Godbolt link.
Let's look at the disassembly for the first function:
output.globalCellIndex(forGridIndex: Swift.UInt8) -> Swift.UInt32:
push rbp
mov rbp, rsp
lea ecx, [rdi + rdi]
mov eax, -131072
sar eax, cl
and eax, 87360
pop rbp
ret
First I'll trim out the stack frame stuff, since that's irrelevant to your question, and I'll annotate what's going on:
// on function entry, i is stored in low 8 bits of rdi, result is returned in eax.
lea ecx, [rdi + rdi] // ecx <-- 2*i
mov eax, -131072 // eax <-- Int32(0b11111111111111100000000000000000)
sar eax, cl // eax &>>= ecx (i.e eax <-- mask)
and eax, 87360 // result <-- eax & 0b10101010101000000
The critical path for this algorithm is LEA -> SAR -> AND. We can look up the latency and throughput of these operations for recent architectures in Intel's optimization manual:
instruction | latency | uOps | notes
LEA | 1 | 1 | Timing for a "simple LEA", which this is
SAR | 2 | 3 | Non-constant shifts are surprisingly expensive
| | | on recent x86, for reasons that are outside
| | | the scope of this note.
AND | 1 | 1 |
The MOV instruction adds a single uOp, but it doesn't contribute to the latency chain, and if this function is heavily used and inlined (as I would expect it to be if its performance matters), then the MOV should be hoisted and its (already small) cost should be amortized. So, as a good approximation, this requires 5 uOps, and has a latency of 4 cycles.
Now let's look at the other implementation:
// This block of instructions is generating the results tuple.
movaps xmm0, xmmword ptr [rip + .LCPI2_0]
movaps xmmword ptr [rbp - 32], xmm0
movabs rax, 374933465158656
mov qword ptr [rbp - 16], rax
mov dword ptr [rbp - 8], 87360
movzx eax, dil // zero-extend i to fill register
mov eax, dword ptr [rbp + 4*rax - 32] // load results[i]
At first glance, this looks a lot worse (and it's objectively bad codegen; there's no need for the compiler to manufacture results like its doing--that whole first block of five instructions is entirely superfluous). But, just like above, in a context where the performance matters, this would be inlined, and this set-up code will get hoisted, so that it does not contribute to the observed performance. So we're left with only the MOV and MOVZX instructions. These are both single uOp, so we have two uOps total (vs 5 for the previous algorithm).

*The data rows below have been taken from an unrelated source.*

@[simp] theorem State.setRun_fields (x : Nat) (r : PointRun) : (s.setRun x r).fields = s.fields := rfl
@[simp] theorem State.setRun_ctrs (x : Nat) (r : PointRun) : (s.setRun x r).ctrs = s.ctrs := rfl
@[simp] theorem State.setRun_hold (x : Nat) (r : PointRun) : (s.setRun x r).hold = s.hold := rfl
@[simp] theorem State.setRun_dev (x : Nat) (r : PointRun) : (s.setRun x r).dev = s.dev := rfl
@[simp] theorem State.setRun_cfw (x : Nat) (r : PointRun) : (s.setRun x r).cfw = s.cfw := rfl
@[simp] theorem State.setRun_host (x : Nat) (r : PointRun) : (s.setRun x r).host = s.host := rfl
@[simp] theorem State.setRun_bus (x : Nat) (r : PointRun) : (s.setRun x r).bus = s.bus := rfl
@[simp] theorem State.setRun_sec (x : Nat) (r : PointRun) : (s.setRun x r).sec = s.sec := rfl
@[simp] theorem State.setRun_fuses (x : Nat) (r : PointRun) : (s.setRun x r).fuses = s.fuses := rfl
@[simp] theorem State.setRun_svc (x : Nat) (r : PointRun) : (s.setRun x r).svc = s.svc := rfl
@[simp] theorem State.setRun_dbg (x : Nat) (r : PointRun) : (s.setRun x r).dbg = s.dbg := rfl
@[simp] theorem State.setRun_twin (x : Nat) (r : PointRun) : (s.setRun x r).twin = s.twin := rfl
@[simp] theorem State.setRun_carriers (x : Nat) (r : PointRun) : (s.setRun x r).carriers = s.carriers := rfl
@[simp] theorem State.setRun_reels (x : Nat) (r : PointRun) : (s.setRun x r).reels = s.reels := rfl
@[simp] theorem State.setRun_lanes (x : Nat) (r : PointRun) : (s.setRun x r).lanes = s.lanes := rfl
@[simp] theorem State.setRun_slIn (x : Nat) (r : PointRun) : (s.setRun x r).slIn = s.slIn := rfl
@[simp] theorem State.setRun_slOut (x : Nat) (r : PointRun) : (s.setRun x r).slOut = s.slOut := rfl
@[simp] theorem State.setRun_fore (x : Nat) (r : PointRun) : (s.setRun x r).fore = s.fore := rfl
@[simp] theorem State.setRun_tim (x : Nat) (r : PointRun) : (s.setRun x r).tim = s.tim := rfl
@[simp] theorem State.setRun_lblTx (x : Nat) (r : PointRun) : (s.setRun x r).lblTx = s.lblTx := rfl
@[simp] theorem State.setRun_lblRx (x : Nat) (r : PointRun) : (s.setRun x r).lblRx = s.lblRx := rfl
@[simp] theorem State.setRun_core (x : Nat) (r : PointRun) : (s.setRun x r).core = s.core := rfl
@[simp] theorem State.setRun_prot (x : Nat) (r : PointRun) : (s.setRun x r).prot = s.prot := rfl
@[simp] theorem State.setRun_mem (x : Nat) (r : PointRun) : (s.setRun x r).mem = s.mem := rfl
@[simp] theorem State.setRun_ctx (x : Nat) (r : PointRun) : (s.setRun x r).ctx = s.ctx := rfl
@[simp] theorem State.setRun_sram (x : Nat) (r : PointRun) : (s.setRun x r).sram = s.sram := rfl
@[simp] theorem State.setRun_out (x : Nat) (r : PointRun) : (s.setRun x r).out = s.out := rfl
@[simp] theorem State.setRun_free (x : Nat) (r : PointRun) : (s.setRun x r).free = s.free := rfl
@[simp] theorem State.setRun_pending (x : Nat) (r : PointRun) : (s.setRun x r).pending = s.pending := rfl

@[simp] theorem State.setPg_fields (g : Nat) (v : PgState) : (s.setPg g v).fields = s.fields := rfl
@[simp] theorem State.setPg_ctrs (g : Nat) (v : PgState) : (s.setPg g v).ctrs = s.ctrs := rfl
@[simp] theorem State.setPg_hold (g : Nat) (v : PgState) : (s.setPg g v).hold = s.hold := rfl
@[simp] theorem State.setPg_dev (g : Nat) (v : PgState) : (s.setPg g v).dev = s.dev := rfl
@[simp] theorem State.setPg_cfw (g : Nat) (v : PgState) : (s.setPg g v).cfw = s.cfw := rfl
@[simp] theorem State.setPg_host (g : Nat) (v : PgState) : (s.setPg g v).host = s.host := rfl
@[simp] theorem State.setPg_bus (g : Nat) (v : PgState) : (s.setPg g v).bus = s.bus := rfl
@[simp] theorem State.setPg_sec (g : Nat) (v : PgState) : (s.setPg g v).sec = s.sec := rfl
@[simp] theorem State.setPg_fuses (g : Nat) (v : PgState) : (s.setPg g v).fuses = s.fuses := rfl
@[simp] theorem State.setPg_svc (g : Nat) (v : PgState) : (s.setPg g v).svc = s.svc := rfl
@[simp] theorem State.setPg_dbg (g : Nat) (v : PgState) : (s.setPg g v).dbg = s.dbg := rfl
@[simp] theorem State.setPg_twin (g : Nat) (v : PgState) : (s.setPg g v).twin = s.twin := rfl
@[simp] theorem State.setPg_carriers (g : Nat) (v : PgState) : (s.setPg g v).carriers = s.carriers := rfl
@[simp] theorem State.setPg_reels (g : Nat) (v : PgState) : (s.setPg g v).reels = s.reels := rfl
@[simp] theorem State.setPg_lanes (g : Nat) (v : PgState) : (s.setPg g v).lanes = s.lanes := rfl
@[simp] theorem State.setPg_slIn (g : Nat) (v : PgState) : (s.setPg g v).slIn = s.slIn := rfl
@[simp] theorem State.setPg_slOut (g : Nat) (v : PgState) : (s.setPg g v).slOut = s.slOut := rfl
@[simp] theorem State.setPg_fore (g : Nat) (v : PgState) : (s.setPg g v).fore = s.fore := rfl
@[simp] theorem State.setPg_tim (g : Nat) (v : PgState) : (s.setPg g v).tim = s.tim := rfl
@[simp] theorem State.setPg_lblTx (g : Nat) (v : PgState) : (s.setPg g v).lblTx = s.lblTx := rfl
@[simp] theorem State.setPg_lblRx (g : Nat) (v : PgState) : (s.setPg g v).lblRx = s.lblRx := rfl
@[simp] theorem State.setPg_odu (g : Nat) (v : PgState) : (s.setPg g v).odu = s.odu := rfl
@[simp] theorem State.setPg_core (g : Nat) (v : PgState) : (s.setPg g v).core = s.core := rfl
@[simp] theorem State.setPg_mem (g : Nat) (v : PgState) : (s.setPg g v).mem = s.mem := rfl
@[simp] theorem State.setPg_ctx (g : Nat) (v : PgState) : (s.setPg g v).ctx = s.ctx := rfl
@[simp] theorem State.setPg_sram (g : Nat) (v : PgState) : (s.setPg g v).sram = s.sram := rfl
@[simp] theorem State.setPg_out (g : Nat) (v : PgState) : (s.setPg g v).out = s.out := rfl
@[simp] theorem State.setPg_free (g : Nat) (v : PgState) : (s.setPg g v).free = s.free := rfl
@[simp] theorem State.setPg_pending (g : Nat) (v : PgState) : (s.setPg g v).pending = s.pending := rfl

@[simp] theorem State.setAligner_fields (g : Nat) (v : Aligner) : (s.setAligner g v).fields = s.fields := rfl
@[simp] theorem State.setAligner_ctrs (g : Nat) (v : Aligner) : (s.setAligner g v).ctrs = s.ctrs := rfl
@[simp] theorem State.setAligner_hold (g : Nat) (v : Aligner) : (s.setAligner g v).hold = s.hold := rfl
@[simp] theorem State.setAligner_dev (g : Nat) (v : Aligner) : (s.setAligner g v).dev = s.dev := rfl
@[simp] theorem State.setAligner_cfw (g : Nat) (v : Aligner) : (s.setAligner g v).cfw = s.cfw := rfl
@[simp] theorem State.setAligner_host (g : Nat) (v : Aligner) : (s.setAligner g v).host = s.host := rfl
@[simp] theorem State.setAligner_bus (g : Nat) (v : Aligner) : (s.setAligner g v).bus = s.bus := rfl
@[simp] theorem State.setAligner_sec (g : Nat) (v : Aligner) : (s.setAligner g v).sec = s.sec := rfl
@[simp] theorem State.setAligner_fuses (g : Nat) (v : Aligner) : (s.setAligner g v).fuses = s.fuses := rfl
@[simp] theorem State.setAligner_svc (g : Nat) (v : Aligner) : (s.setAligner g v).svc = s.svc := rfl
@[simp] theorem State.setAligner_dbg (g : Nat) (v : Aligner) : (s.setAligner g v).dbg = s.dbg := rfl
@[simp] theorem State.setAligner_twin (g : Nat) (v : Aligner) : (s.setAligner g v).twin = s.twin := rfl
@[simp] theorem State.setAligner_carriers (g : Nat) (v : Aligner) : (s.setAligner g v).carriers = s.carriers := rfl
@[simp] theorem State.setAligner_reels (g : Nat) (v : Aligner) : (s.setAligner g v).reels = s.reels := rfl
@[simp] theorem State.setAligner_lanes (g : Nat) (v : Aligner) : (s.setAligner g v).lanes = s.lanes := rfl
@[simp] theorem State.setAligner_slIn (g : Nat) (v : Aligner) : (s.setAligner g v).slIn = s.slIn := rfl
@[simp] theorem State.setAligner_slOut (g : Nat) (v : Aligner) : (s.setAligner g v).slOut = s.slOut := rfl
@[simp] theorem State.setAligner_fore (g : Nat) (v : Aligner) : (s.setAligner g v).fore = s.fore := rfl
@[simp] theorem State.setAligner_tim (g : Nat) (v : Aligner) : (s.setAligner g v).tim = s.tim := rfl
@[simp] theorem State.setAligner_lblTx (g : Nat) (v : Aligner) : (s.setAligner g v).lblTx = s.lblTx := rfl
@[simp] theorem State.setAligner_lblRx (g : Nat) (v : Aligner) : (s.setAligner g v).lblRx = s.lblRx := rfl
@[simp] theorem State.setAligner_odu (g : Nat) (v : Aligner) : (s.setAligner g v).odu = s.odu := rfl
@[simp] theorem State.setAligner_core (g : Nat) (v : Aligner) : (s.setAligner g v).core = s.core := rfl
@[simp] theorem State.setAligner_mem (g : Nat) (v : Aligner) : (s.setAligner g v).mem = s.mem := rfl
@[simp] theorem State.setAligner_ctx (g : Nat) (v : Aligner) : (s.setAligner g v).ctx = s.ctx := rfl
@[simp] theorem State.setAligner_sram (g : Nat) (v : Aligner) : (s.setAligner g v).sram = s.sram := rfl
@[simp] theorem State.setAligner_out (g : Nat) (v : Aligner) : (s.setAligner g v).out = s.out := rfl
@[simp] theorem State.setAligner_free (g : Nat) (v : Aligner) : (s.setAligner g v).free = s.free := rfl
@[simp] theorem State.setAligner_pending (g : Nat) (v : Aligner) : (s.setAligner g v).pending = s.pending := rfl

@[simp] theorem State.setChan_fields (k : Nat) (c : DmaChan) : (s.setChan k c).fields = s.fields := rfl
@[simp] theorem State.setChan_ctrs (k : Nat) (c : DmaChan) : (s.setChan k c).ctrs = s.ctrs := rfl
@[simp] theorem State.setChan_hold (k : Nat) (c : DmaChan) : (s.setChan k c).hold = s.hold := rfl
@[simp] theorem State.setChan_dev (k : Nat) (c : DmaChan) : (s.setChan k c).dev = s.dev := rfl
@[simp] theorem State.setChan_cfw (k : Nat) (c : DmaChan) : (s.setChan k c).cfw = s.cfw := rfl
@[simp] theorem State.setChan_bus (k : Nat) (c : DmaChan) : (s.setChan k c).bus = s.bus := rfl
@[simp] theorem State.setChan_sec (k : Nat) (c : DmaChan) : (s.setChan k c).sec = s.sec := rfl
@[simp] theorem State.setChan_fuses (k : Nat) (c : DmaChan) : (s.setChan k c).fuses = s.fuses := rfl
@[simp] theorem State.setChan_svc (k : Nat) (c : DmaChan) : (s.setChan k c).svc = s.svc := rfl
@[simp] theorem State.setChan_dbg (k : Nat) (c : DmaChan) : (s.setChan k c).dbg = s.dbg := rfl
@[simp] theorem State.setChan_twin (k : Nat) (c : DmaChan) : (s.setChan k c).twin = s.twin := rfl
@[simp] theorem State.setChan_carriers (k : Nat) (c : DmaChan) : (s.setChan k c).carriers = s.carriers := rfl
@[simp] theorem State.setChan_reels (k : Nat) (c : DmaChan) : (s.setChan k c).reels = s.reels := rfl
@[simp] theorem State.setChan_lanes (k : Nat) (c : DmaChan) : (s.setChan k c).lanes = s.lanes := rfl
@[simp] theorem State.setChan_slIn (k : Nat) (c : DmaChan) : (s.setChan k c).slIn = s.slIn := rfl
@[simp] theorem State.setChan_slOut (k : Nat) (c : DmaChan) : (s.setChan k c).slOut = s.slOut := rfl
@[simp] theorem State.setChan_fore (k : Nat) (c : DmaChan) : (s.setChan k c).fore = s.fore := rfl
@[simp] theorem State.setChan_tim (k : Nat) (c : DmaChan) : (s.setChan k c).tim = s.tim := rfl
@[simp] theorem State.setChan_lblTx (k : Nat) (c : DmaChan) : (s.setChan k c).lblTx = s.lblTx := rfl
@[simp] theorem State.setChan_lblRx (k : Nat) (c : DmaChan) : (s.setChan k c).lblRx = s.lblRx := rfl
@[simp] theorem State.setChan_odu (k : Nat) (c : DmaChan) : (s.setChan k c).odu = s.odu := rfl
@[simp] theorem State.setChan_core (k : Nat) (c : DmaChan) : (s.setChan k c).core = s.core := rfl
@[simp] theorem State.setChan_prot (k : Nat) (c : DmaChan) : (s.setChan k c).prot = s.prot := rfl
@[simp] theorem State.setChan_mem (k : Nat) (c : DmaChan) : (s.setChan k c).mem = s.mem := rfl
@[simp] theorem State.setChan_ctx (k : Nat) (c : DmaChan) : (s.setChan k c).ctx = s.ctx := rfl
@[simp] theorem State.setChan_sram (k : Nat) (c : DmaChan) : (s.setChan k c).sram = s.sram := rfl
@[simp] theorem State.setChan_out (k : Nat) (c : DmaChan) : (s.setChan k c).out = s.out := rfl
@[simp] theorem State.setChan_free (k : Nat) (c : DmaChan) : (s.setChan k c).free = s.free := rfl
@[simp] theorem State.setChan_pending (k : Nat) (c : DmaChan) : (s.setChan k c).pending = s.pending := rfl

@[simp] theorem State.setDbg_fields (d : Dbg) : (s.setDbg d).fields = s.fields := rfl
@[simp] theorem State.setDbg_ctrs (d : Dbg) : (s.setDbg d).ctrs = s.ctrs := rfl
@[simp] theorem State.setDbg_hold (d : Dbg) : (s.setDbg d).hold = s.hold := rfl
@[simp] theorem State.setDbg_dev (d : Dbg) : (s.setDbg d).dev = s.dev := rfl
@[simp] theorem State.setDbg_cfw (d : Dbg) : (s.setDbg d).cfw = s.cfw := rfl
@[simp] theorem State.setDbg_host (d : Dbg) : (s.setDbg d).host = s.host := rfl
@[simp] theorem State.setDbg_bus (d : Dbg) : (s.setDbg d).bus = s.bus := rfl
@[simp] theorem State.setDbg_sec (d : Dbg) : (s.setDbg d).sec = s.sec := rfl
@[simp] theorem State.setDbg_fuses (d : Dbg) : (s.setDbg d).fuses = s.fuses := rfl
@[simp] theorem State.setDbg_svc (d : Dbg) : (s.setDbg d).svc = s.svc := rfl
@[simp] theorem State.setDbg_twin (d : Dbg) : (s.setDbg d).twin = s.twin := rfl
@[simp] theorem State.setDbg_carriers (d : Dbg) : (s.setDbg d).carriers = s.carriers := rfl
@[simp] theorem State.setDbg_reels (d : Dbg) : (s.setDbg d).reels = s.reels := rfl
@[simp] theorem State.setDbg_lanes (d : Dbg) : (s.setDbg d).lanes = s.lanes := rfl
@[simp] theorem State.setDbg_slIn (d : Dbg) : (s.setDbg d).slIn = s.slIn := rfl
@[simp] theorem State.setDbg_slOut (d : Dbg) : (s.setDbg d).slOut = s.slOut := rfl
@[simp] theorem State.setDbg_fore (d : Dbg) : (s.setDbg d).fore = s.fore := rfl
@[simp] theorem State.setDbg_tim (d : Dbg) : (s.setDbg d).tim = s.tim := rfl
@[simp] theorem State.setDbg_lblTx (d : Dbg) : (s.setDbg d).lblTx = s.lblTx := rfl
@[simp] theorem State.setDbg_lblRx (d : Dbg) : (s.setDbg d).lblRx = s.lblRx := rfl
@[simp] theorem State.setDbg_odu (d : Dbg) : (s.setDbg d).odu = s.odu := rfl
@[simp] theorem State.setDbg_core (d : Dbg) : (s.setDbg d).core = s.core := rfl
@[simp] theorem State.setDbg_prot (d : Dbg) : (s.setDbg d).prot = s.prot := rfl
@[simp] theorem State.setDbg_mem (d : Dbg) : (s.setDbg d).mem = s.mem := rfl
@[simp] theorem State.setDbg_ctx (d : Dbg) : (s.setDbg d).ctx = s.ctx := rfl
@[simp] theorem State.setDbg_sram (d : Dbg) : (s.setDbg d).sram = s.sram := rfl
@[simp] theorem State.setDbg_out (d : Dbg) : (s.setDbg d).out = s.out := rfl
@[simp] theorem State.setDbg_free (d : Dbg) : (s.setDbg d).free = s.free := rfl
@[simp] theorem State.setDbg_pending (d : Dbg) : (s.setDbg d).pending = s.pending := rfl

Note that the MOVZX will also be eliminated by the compiler when this function gets inlined, assuming that the compiler can prove that i is already in the range of a UInt8 (likely!)
Latency is harder to talk about here, because the second instruction is a load, and the latency of loads isn't a totally well-defined concept, but assuming this code is heavily used, it will always hit the L1 cache, so "4 cycles" is a reasonable approximation.
Thus, compared to the first algorithm, this algorithm:
- uses significantly fewer uOps (1 or 2 vs. 5)
- has approximately the same latency (4-ish cycles vs. 4 cycles)
There's one more difference that's probably most important: it uses different uOps. The uOps used by the first algorithm all have to execute on the ALU ports (0, 1, 5 and 6), which means they're competing with all the surrounding arithmetic operations for execution resources. The load uOp used by the second algorithm executes on a different group of ports (2 or 3), so it does not contend with surrounding arithmetic operations (but it could contend with surrounding load operations).
In particular, in a tight timing loop, the first will contend with the loop-arithmetic itself, while the second will not, which easily explains 2x or more differences in a stand-alone timer.
Ultimately, the only way to get conclusive answers to this sort of question is to use the performance counters, but this is a simple enough case that I can be pretty confident in an answer given from first principles like this one.